Since a specific color attribute can also be open to interpretation, decisions upon the rigor in which color definitions will be enforced need to be made. Being more specific about the color content of a marble will likely result in the need for more, but smaller, jars and also increase the overall number of manual inspections a worker needs to do to classify the contents of the jar as flawed or not.

This jar clustering process can also be improved by taking a closer look at some of the additional tests that the workers perform in deciding whether a marble is flawed or not. Weight, size and glass clarity may all be easily measureable attributes — with their own inherent thresholds — and separate machines could be added to the production line to perform these functions.

Clustering, in turn, allows you to automatically group together similarly attributed objects, and then decide whether or not you should do something with them without having to perform test against all the members of the cluster (e.g. jar contents).

For example, domain name attributes — such as when it was registered, the location of the name servers supporting the domain, the ccTLD registration details, past IP addresses associated with the server the name is pointing to, etc. — are useful in automatic clustering terms.

However, by themselves, the clusters that materialize are of little value in practical terms unless you can successfully label them — or at least figure out how close they are related to other previously characterized objects within a cluster.

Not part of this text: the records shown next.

theorem startAlertFrame_within (h : ScreenHeader) (s : State) : Within frameParts s (startAlertFrame h s) := by
  unfold startAlertFrame
  dsimp only
  have chosen : Within frameParts s (allStale (chooseRaster h s)) :=
    ((chooseRaster_within h s).mono (by decide)).andThen (allStale_within _) (by decide)
  split
  · exact (chosen.trans (.of_merge rfl)).andThen (sendItem_within _ _) (by decide)
  · exact (chosen.trans (.of_merge rfl)).andThen (raise_within _ _) (by decide)

theorem startZoneFrame_within (h : ScreenHeader) (s : State) :
    Within [.frame, .link, .receivers, .holds, .flag .linkDown] s (startZoneFrame h s) := by
  unfold startZoneFrame
  split
  · exact .of_merge rfl
  · exact (Within.andThen (.of_merge rfl) (allStale_within _) (by decide)).andThen (raise_within _ _) (by decide)

theorem startFrame_within (s : State) : Within frameParts s (startFrame s) := by
  unfold startFrame
  dsimp only
  split
  · exact .of_merge rfl
  · split
    · exact Within.trans (.of_merge rfl) (startAlertFrame_within _ _)
    · exact Within.andThen (.of_merge rfl) (startZoneFrame_within _ _) (by decide)

theorem sweepLine_within (l : Line) (s : State) : Within [.frame] s (sweepLine l s) := by
  unfold sweepLine
  split <;> exact .of_merge rfl

/-- What the close of a slot can change. -/
abbrev closeParts : List Part := 
  [.frame, .holds, .sent, .underruns, .port, .flag .zoneUnderrun, .link, .receivers, .entries]

theorem closeZone_cfg (d : Disposition) (under : Bool) (x : Slot) (z : Zone) : (closeZone d under x z).cfg = z.cfg := by
  cases d <;> rfl

theorem closeZone_epochOf (k : ZoneKind) (d : Disposition) (under : Bool) (x : Slot) (z : Zone) :
    epochOf k (closeZone d under x z) = epochOf k z := by
  cases d <;> rfl

/-- What a slot's close leaves of one zone it leaves of all. -/
theorem map_closeZone_congr {α : Type} {f : Zone → α} {d : Disposition} {under : Bool} {x : Slot}
    (h : ∀ d under x z, f (closeZone d under x z) = f z) (zones : List Zone) :
    (zones.map (fun z => if z.cfg.id = x.zone.id then closeZone d under x z else z)).map f = zones.map f := by
  rw [List.map_map]
  refine List.map_congr_left fun z _ => ?_
  rw [Function.comp_apply]
  split
  · exact h d under x z
  · rfl

/-- R17, R18: the slot closed, its zone's record after it, and an abandoned line in flight. -/
def recordClose (before : List Slot) (x : Slot) (after : List Slot) (s : State) : State :=
  let d := closing x (zoneHolds x.zone.id s)
  { s with
    sweep.frame := .zones (before ++ { x with closed := some d, fetch := { x.fetch with runs := [] } } :: after)
    sweep.zones := s.sweep.zones.map (fun z => if z.cfg.id = x.zone.id then closeZone d (underruns x) x z else z)
    port := s.port.map (fun f => if f.origin = .slot x.zone.id then { f with dropped := true } else f) }

theorem recordClose_within (before : List Slot) (x : Slot) (after : List Slot) (s : State) :
    Within [.frame, .holds, .sent, .underruns, .port] s (recordClose before x after s) := by
  have recorded (d : Disposition) (under : Bool) : Within [.frame, .holds, .sent, .underruns, .port] s { s with
      sweep.zones := s.sweep.zones.map (fun z => if z.cfg.id = x.zone.id then closeZone d under x z else z) } :=
    zones_within (fun _ => map_closeZone_congr closeZone_cfg _) (fun k _ => map_closeZone_congr (closeZone_epochOf k) _)
      (fun h => absurd (by decide) h) (fun h => absurd (by decide) h) (fun h => absurd (by decide) h)
  exact (recorded _ _).trans (.of_merge rfl)

/-- R20: the closed slot on the link. -/
def sendClosed (d : Disposition) (x : Slot) (s : State) : State :=
  if d = .unsent then s else sendItem (.slot x.zone d (slotPayload d x)) s

def takeReportOf (r : Option SlotReport) (s : State) : State :=
  match r with
  | some r => reportSlot r s
  | none => s

/-- The close of a slot, piece by piece. -/
theorem closeSlot_eq (before : List Slot) (x : Slot) (after : List Slot) (s : State) :
    closeSlot before x after s =
      takeReportOf (slotReport (closing x (zoneHolds x.zone.id s)) s.sweep.duty x)
        (sendClosed (closing x (zoneHolds x.zone.id s)) x
          (raiseIf (underruns x) .zoneUnderrun (recordClose before x after s))) := by
  have hduty (d : Disposition) : (sendClosed d x
      (raiseIf (underruns x) .zoneUnderrun (recordClose before x after s))).sweep.duty = s.sweep.duty := by
    unfold sendClosed
    split
    · rw [raiseIf_sweep]
      rfl
    · rw [sendItem_sweep_duty, raiseIf_sweep]
      rfl
  rw [← hduty (closing x (zoneHolds x.zone.id s))]
  rfl

theorem closeSlot_within (before : List Slot) (x : Slot) (after : List Slot) (s : State) :
    Within closeParts s (closeSlot before x after s) := by
  have raised : Within closeParts s (raiseIf (underruns x) .zoneUnderrun (recordClose before x after s)) :=
    ((recordClose_within before x after s).mono (by decide)).andThen (raiseIf_within _ _ _) (by decide)
  have sent (d : Disposition) : Within closeParts s
      (sendClosed d x (raiseIf (underruns x) .zoneUnderrun (recordClose before x after s))) := by
    unfold sendClosed
    split
    · exact raised
    · exact raised.andThen (sendItem_within _ _) (by decide)
  rw [closeSlot_eq]
  unfold takeReportOf
  split
  · exact (sent _).andThen (reportSlot_within _ _) (by decide)
  · exact sent _

theorem closeAlert_within (x : AlertSlot) (s : State) : Within [.frame, .port, .link, .receivers] s (closeAlert x s) := by
  unfold closeAlert
  dsimp only
  split <;> exact .of_merge rfl

theorem slotDeadline_within (s : State) : Within closeParts s (slotDeadline s) := by
  unfold slotDeadline
  split
  · exact .refl _ s
  · split
    · exact closeSlot_within _ _ _ s
    · exact .refl _ s
  · split
    · exact .refl _ s
    · exact (closeAlert_within _ s).mono (by decide)

theorem closeTimes_within (n : Nat) (s : State) : Within closeParts s (closeTimes n s) := by
  induction n generalizing s with
  | zero => exact .refl _ s
  | succ n ih => exact (slotDeadline_within s).trans (ih _)

theorem closeFrame_within (s : State) : Within closeParts s (closeFrame s) := closeTimes_within _ s

theorem linkFalls_within (s : State) : Within [.pins, .holds, .frame, .port, .flag .linkDown] s (linkFalls s) := by
  unfold linkFalls
  dsimp only
  split
  · exact ((Within.andThen (.of_merge rfl) (allStale_within _) (by decide)).andThen (dropSweep_within _)
      (by decide)).andThen (raise_within _ _) (by decide)
  · exact .of_merge rfl

theorem linkRises_within (s : State) : Within [.pins] s (linkRises s) := .of_merge rfl

/-! ### The arbiter -/

/-- What a grant to the part can change. -/
abbrev partParts : List Part := [.port, .mem, .lane, .snapshot, .lines, .flag .longCueDone, .flag .cueRefused]

theorem landFinal_within (l : Lane) (r : FinalRecord) (s : State) : Within partParts s (landFinal l r s) := by
  unfold landFinal
  dsimp only
  have freed (u : State) : Within partParts u { u with decoder.lane := none, exposure.snapshot := none } := .of_merge rfl
  have landed : Within partParts s (writeWhole (apertureLine 1 s) (finalLine l r) s) :=
    (writeWhole_within _ _ s).mono (by decide)
  exact ((landed.trans (freed _)).andThen (raise_within .longCueDone _) (by decide)).andThen (raiseIf_within _ _ _)
    (by decide)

And this is where blacklists (and whitelists), for threats such as phishing domains, come in to play, as they can help to automatically characterize objects within the clusters.

In practical terms, though, most organizations probably don't want to undertake their own clustering and manual labeling processes. For one thing, you normally need tremendous volumes of historical data. For another, the process of clustering can be quite complex and hard to scale, so you need pretty beefy systems to support it. And finally, clustering at this kind of level isn't an instantaneous process.

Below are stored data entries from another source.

-- ==== Sys2Proof/WellFormed.lean ====
section
/-! DEFINITION. Which instructions the 80-bit encoding can carry: the operand ranges of spec/30_encoding.md R54, R58, R61. -/

namespace Sys2Proof

/-- DATA carries at most 8 bytes (R58), DATA_RSV a count from 9 to 15 (R61), IGNORED a kind that is `0x00` or `0x06` to
`0xFF` (R60). Every other operand takes every value of its width. -/
def Instr.wellFormed : Instr → Bool
  | .ident _ _ _ => true
  | .control _ => true
  | .data bytes => decide (bytes.length ≤ 8)
  | .dataRsv count => decide (9 ≤ count.toNat)
  | .crc _ => true
  | .ack => true
  | .ignored kind => decide (kind = 0x00) || decide (0x06 ≤ kind.toNat)

/-- The instruction is one the encoding can carry. -/
abbrev Instr.WellFormed (i : Instr) : Prop := i.wellFormed = true

end Sys2Proof
end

Luckily there's a pretty simple way of being able to take all this clustering goodness and apply it to security technologies that can be deployed within enterprise networks — without requiring the heavy lifting of running dedicated clustering processes — to pre-emptively protect against evolving threats. The secret lies in the creation and distribution of a labeled "map."

Just as peaks and troughs on a topographical map indicate mountaintops and valleys, and the distance between contour lines is associated with how steep and well defined a mountain or valley are, clustering maps provide the ability to take a previously unseen or unclassified domain name and rapidly figure out its malicious associations.

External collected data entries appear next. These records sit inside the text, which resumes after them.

/-- R23: `id_seen` is 0 after reset, IDENT sets it, no other step but Reset changes it, and its value affects only the
vector and `malformed_count`. -/
def Obligations.IdSeenFlagRule : Prop :=
  State.reset.idSeen = false ∧
  (∀ s t : State, step s = .next t →
    (t.idSeen = true ↔
      stepKind s s.inputsNow ≠ .reset ∧
      (s.idSeen = true ∨ ∃ w a b c, stepKind s s.inputsNow = .accept w ∧ decode w = .ident a b c))) ∧
  (∀ (i : Instr) (s t : State) (seen : Bool), exec i s = .next t →
    ∃ u, exec i { s with idSeen := seen } = .next u ∧
      u = { t with idSeen := u.idSeen, diag := u.diag, malformedCount := u.malformedCount })

/-- R24: how each step moves `phase`, and what the ports show in each. -/
def Obligations.PhaseTransitions : Prop :=
  (∀ s t : State, step s = .next t →
    t.phase =
      match stepKind s s.inputsNow with
      | .accept w => if decode w = .ack then .send else .idle
      | .complete _ => .idle
      | .reset => .idle
      | .idle => s.phase) ∧
  (∀ s : State, (outputs s false).evReady = decide (s.phase = .idle) ∧
    (outputs s false).outValid = decide (s.phase = .send) ∧
    (s.phase = .send → (outputs s false).outRec = some s.outRec))

/-- R33: the reset value of every field the spec gives one. -/
def Obligations.ResetStateValues : Prop :=
  State.reset.identifier = 0x00000000 ∧ State.reset.declaredLength = 0x00 ∧
  State.reset.payloadLen = 0 ∧ State.reset.payload = [] ∧ State.reset.crc = 0x00000000 ∧
  State.reset.idSeen = false ∧ State.reset.phase = .idle ∧
  State.reset.framesEmitted = 0 ∧ State.reset.malformedCount = 0 ∧
  State.reset.overflowCount = 0 ∧ State.reset.txErrCount = 0

/-- The write matrix of R35, arm by arm, over the spec's fields. What it says of the fields the model adds is the model's choice:
`s.sampled` is `s` with the step's input values taken from `inputs` or, when none is listed, free values counted by `draws`
(log 1, log 2); `diag` keeps the step's vector (log 7); and the Reset arm, where R35 says every field is written, says only that the
parameters and those lists stay (log 1, log 2, log 4). The values a Reset writes are `ResetStepClears`. -/
def Obligations.WriteMatrix : Prop :=
  ∀ s t : State, step s = .next t →
    match stepKind s s.inputsNow with
    | .accept w =>
      (match decode w with
       | .ident _ _ _ => t = { s.sampled with
           identifier := t.identifier, payload := t.payload, payloadLen := t.payloadLen, idSeen := t.idSeen, diag := t.diag }
       | .control _ => t = { s.sampled with
           declaredLength := t.declaredLength, malformedCount := t.malformedCount, diag := t.diag }
       | .data _ => t = { s.sampled with
           payload := t.payload, payloadLen := t.payloadLen, malformedCount := t.malformedCount, diag := t.diag }
       | .dataRsv _ => t = { s.sampled with malformedCount := t.malformedCount, diag := t.diag }
       | .crc _ => t = { s.sampled with crc := t.crc, malformedCount := t.malformedCount, diag := t.diag }
       | .ack => t = { s.sampled with
           phase := t.phase, outRec := t.outRec, outFrame := t.outFrame, framesEmitted := t.framesEmitted,
           malformedCount := t.malformedCount, overflowCount := t.overflowCount, diag := t.diag }
       | .ignored _ => t = { s.sampled with diag := t.diag })
    | .complete _ => t = { s.sampled with phase := t.phase, txErrCount := t.txErrCount, diag := t.diag }
    | .reset => t.params = s.params ∧ t.inputs = s.sampled.inputs ∧ t.draws = s.sampled.draws
    | .idle => t = { s.sampled with diag := t.diag }

/-- R31 over runs: as long as no CONTROL (or CRC) is presented and `rst` is low, `declared_length` (or `crc`) keeps its value,
through every IDENT, DATA, ACK and completion. -/
def Obligations.LengthAndCrcLeakForward : Prop :=
  ∀ (script later : List Inputs) (s : State), s.inputs = script ++ later → (∀ now ∈ script, now.rst = false) →
    ∃ t, Host.Core.run Sys2Proof.core script.length s = .next t ∧ t.inputs = later ∧
      ((∀ now ∈ script, ∀ len, decode now.evWord ≠ .control len) → t.declaredLength = s.declaredLength) ∧
      ((∀ now ∈ script, ∀ crc, decode now.evWord ≠ .crc crc) → t.crc = s.crc)

/-- What an IDENT leaves does not depend on the payload before it: early bytes reach no later record (R70(d)). -/
def Obligations.IdentForgetsPayload : Prop :=
  ∀ (identifier : Word) (isExtended isRemote : Bool) (s t : State) (payload : List Byte) (payloadLen : Nat),
    s.phase = .idle → exec (.ident identifier isExtended isRemote) s = .next t →
    t.payload = [] ∧ t.payloadLen = 0 ∧
    exec (.ident identifier isExtended isRemote) { s with payload := payload, payloadLen := payloadLen } = .next t

/-! ## The payload -/

/-- R38: the append, as the list equation and position by position, and that a saturated counter stores nothing more. -/
def Obligations.AppendByPosition : Prop :=
  ∀ (bytes : List Byte) (s : State), s.Inv → s.phase = .idle →
    ∃ t, exec (.data bytes) s = .next t ∧
      t.payload = takeBound s.params.payloadCap (s.payload ++ bytes) ∧
      t.payloadLen = satAdd s.params.lenW s.payloadLen bytes.length ∧
      (∀ k < s.payload.length, t.payload[k]? = s.payload[k]?) ∧
      (∀ j < bytes.length, withinBound s.params.payloadCap (s.payloadLen + j + 1) = true →
        t.payload[s.payloadLen + j]? = bytes[j]?) ∧
      (maxOfWidth s.params.lenW = .finite s.payloadLen → t.payload = s.payload)

/-- R66: a DataField sent as DATA words of at most 8 bytes each leaves the state that one DATA with all its bytes leaves, but
for `malformed_count`, which counts NO_ID once per word. Two choices of the model stand in it: a DataField of no bytes is one word,
where R65 also allows none (log 13), and `exec` takes a DATA of more than 8 bytes, which no word decodes to, as one step
(log 14). -/
def Obligations.ChunksEqualOneAppend : Prop :=
  ∀ (bytes : List Byte) (s : State), s.phase = .idle →
    ∃ t u, execAll (FieldEvent.dataField bytes).instrs s = .next t ∧ exec (.data bytes) s = .next u ∧
      t = { u with malformedCount := t.malformedCount } ∧
      t.malformedCount =
        if s.idSeen = false then (s.malformedCount + (FieldEvent.dataField bytes).words.length) % 2 ^ s.params.cntW
        else s.malformedCount

/-- The words the upstream sends for a field event decode to its events; a DataField's chunks are at most 8 bytes each,
`ceil(n/8)` of them, all but the last of 8, and together its bytes (R65). That `n = 0` is one word, where R65 also allows none, is
the model's choice (log 13). -/
def Obligations.UpstreamWordsDecode : Prop :=
  (∀ e : FieldEvent, (∀ kind, e = .other kind → kind = 0x00 ∨ 0x06 ≤ kind.toNat) →
    e.words.map decode = e.instrs) ∧
  (∀ bytes : List Byte,
    (dataChunks bytes).flatten = bytes ∧
    (dataChunks bytes).length = max 1 ((bytes.length + 7) / 8) ∧
    (∀ c ∈ dataChunks bytes, c.length ≤ 8) ∧
    (∀ k, k + 1 < (dataChunks bytes).length → ((dataChunks bytes)[k]?.map List.length) = some 8))

/-- The payload of the frame an ACK emits is the concatenation, in arrival order, of the bytes of the DATA events since the
last IDENT, whatever other events stand between, where they fit in the buffer (R91, spec/90_conflicts.md C12). Payloads past the
cap are left to `DataAppendsBytes` and `CapAndSaturationKeepRecord`; an unbounded cap beside a finite `LEN_W`, which the model
reads as illegal (log 11), is outside its premise. -/
def Obligations.FramePayloadIsConcatenation : Prop :=
  ∀ (identifier : Word) (isExtended isRemote : Bool) (between : List Instr) (s : State),
    legalParams s.params = true → s.phase = .idle →
    (∀ i ∈ between, i ≠ .ack ∧ ∀ a b c, i ≠ .ident a b c) →
    withinBound s.params.payloadCap (between.flatMap broughtBytes).length = true →
    ∃ t, execAll (Instr.ident identifier isExtended isRemote :: (between ++ [Instr.ack])) s = .next t ∧
      t.phase = .send ∧
      t.outFrame.payload = between.flatMap broughtBytes ∧
      t.outFrame.payloadLen = (between.flatMap broughtBytes).length ∧
      t.outFrame.declaredLength = t.declaredLength ∧ t.outFrame.crc = t.crc ∧
      t.outFrame.identifier = assembleIdentifier s.params.idHighBits identifier isExtended isRemote ∧
      t.outRec = encodeRecord t.outFrame

/-! ## The encoder -/

/-- R82: the record byte by byte, for a frame that holds the bytes its length counts. -/
def Obligations.RecordLayout : Prop :=
  ∀ f : CanFrame, min f.payloadLen 8 ≤ f.payload.length →
    recordByte (encodeRecord f) 0 = f.identifier.extractLsb' 0 8 ∧
    recordByte (encodeRecord f) 1 = f.identifier.extractLsb' 8 8 ∧
    recordByte (encodeRecord f) 2 = f.identifier.extractLsb' 16 8 ∧
    recordByte (encodeRecord f) 3 = f.identifier.extractLsb' 24 8 ∧
    recordByte (encodeRecord f) 4 = BitVec.ofNat 8 (min f.payloadLen 8) ∧
    recordByte (encodeRecord f) 5 = 0x00 ∧
    recordByte (encodeRecord f) 6 = 0x00 ∧
    recordByte (encodeRecord f) 7 = 0x00 ∧
    ∀ i < 8, recordByte (encodeRecord f) (8 + i) =
      if i < min f.payloadLen 8 then f.payload.getD i 0x00 else 0x00

/-- R93: the four worked records, byte 0 first. -/
def Obligations.WorkedRecords : Prop :=
  (∀ (declaredLength : Byte) (crc : Word),
    (List.range 16).map (recordByte (encodeRecord ⟨0x123, declaredLength, crc, 3, [0xAA, 0xBB, 0xCC]⟩)) =
      [0x23, 0x01, 0x00, 0x00, 0x03, 0x00, 0x00, 0x00, 0xAA, 0xBB, 0xCC, 0x00, 0x00, 0x00, 0x00, 0x00]) ∧
  (∀ (declaredLength : Byte) (crc : Word),
    (List.range 16).map (recordByte (encodeRecord ⟨0x80000123, declaredLength, crc, 0, []⟩)) =
      [0x23, 0x01, 0x00, 0x80, 0x00, 0x00, 0x00, 0x00, 0x00, 0x00, 0x00, 0x00, 0x00, 0x00, 0x00, 0x00]) ∧
  (∀ (declaredLength : Byte) (crc : Word),
    (List.range 16).map (recordByte (encodeRecord ⟨0x40000123, declaredLength, crc, 10, [1, 2, 3, 4, 5, 6, 7, 8, 9, 10]⟩)) =
      [0x23, 0x01, 0x00, 0x40, 0x08, 0x00, 0x00, 0x00, 0x01, 0x02, 0x03, 0x04, 0x05, 0x06, 0x07, 0x08]) ∧
  (∀ (declaredLength : Byte) (crc : Word),
    (List.range 16).map (recordByte (encodeRecord ⟨0, declaredLength, crc, 0, []⟩)) = List.replicate 16 0x00)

Just as with the marble example of having different suppliers and changes to manufacturing processes affecting the jars in which the marbles are clustered in and subsequently classified, the internet is similarly dynamic, meaning that clustering systems and the reputation systems that depend upon them must be fed continuous streams of data and their labeled objects within each cluster need to be updated constantly, and that the "maps" themselves are time dependent.

Armed with that insight in to clustering and the relationship between blacklists and reputation systems, I've found that the folks I speak with end up having a much better understanding of how it is possible to not only keep up with, but to pre-emptively detect and protect against, an evolving threat — assuming you apply the knowledge wisely.

Such techniques can provide an early detection system for suspicious domain names and IPs, even without the presence of an infecting malware sample (or botnet agent) that can be directly correlated with these network elements.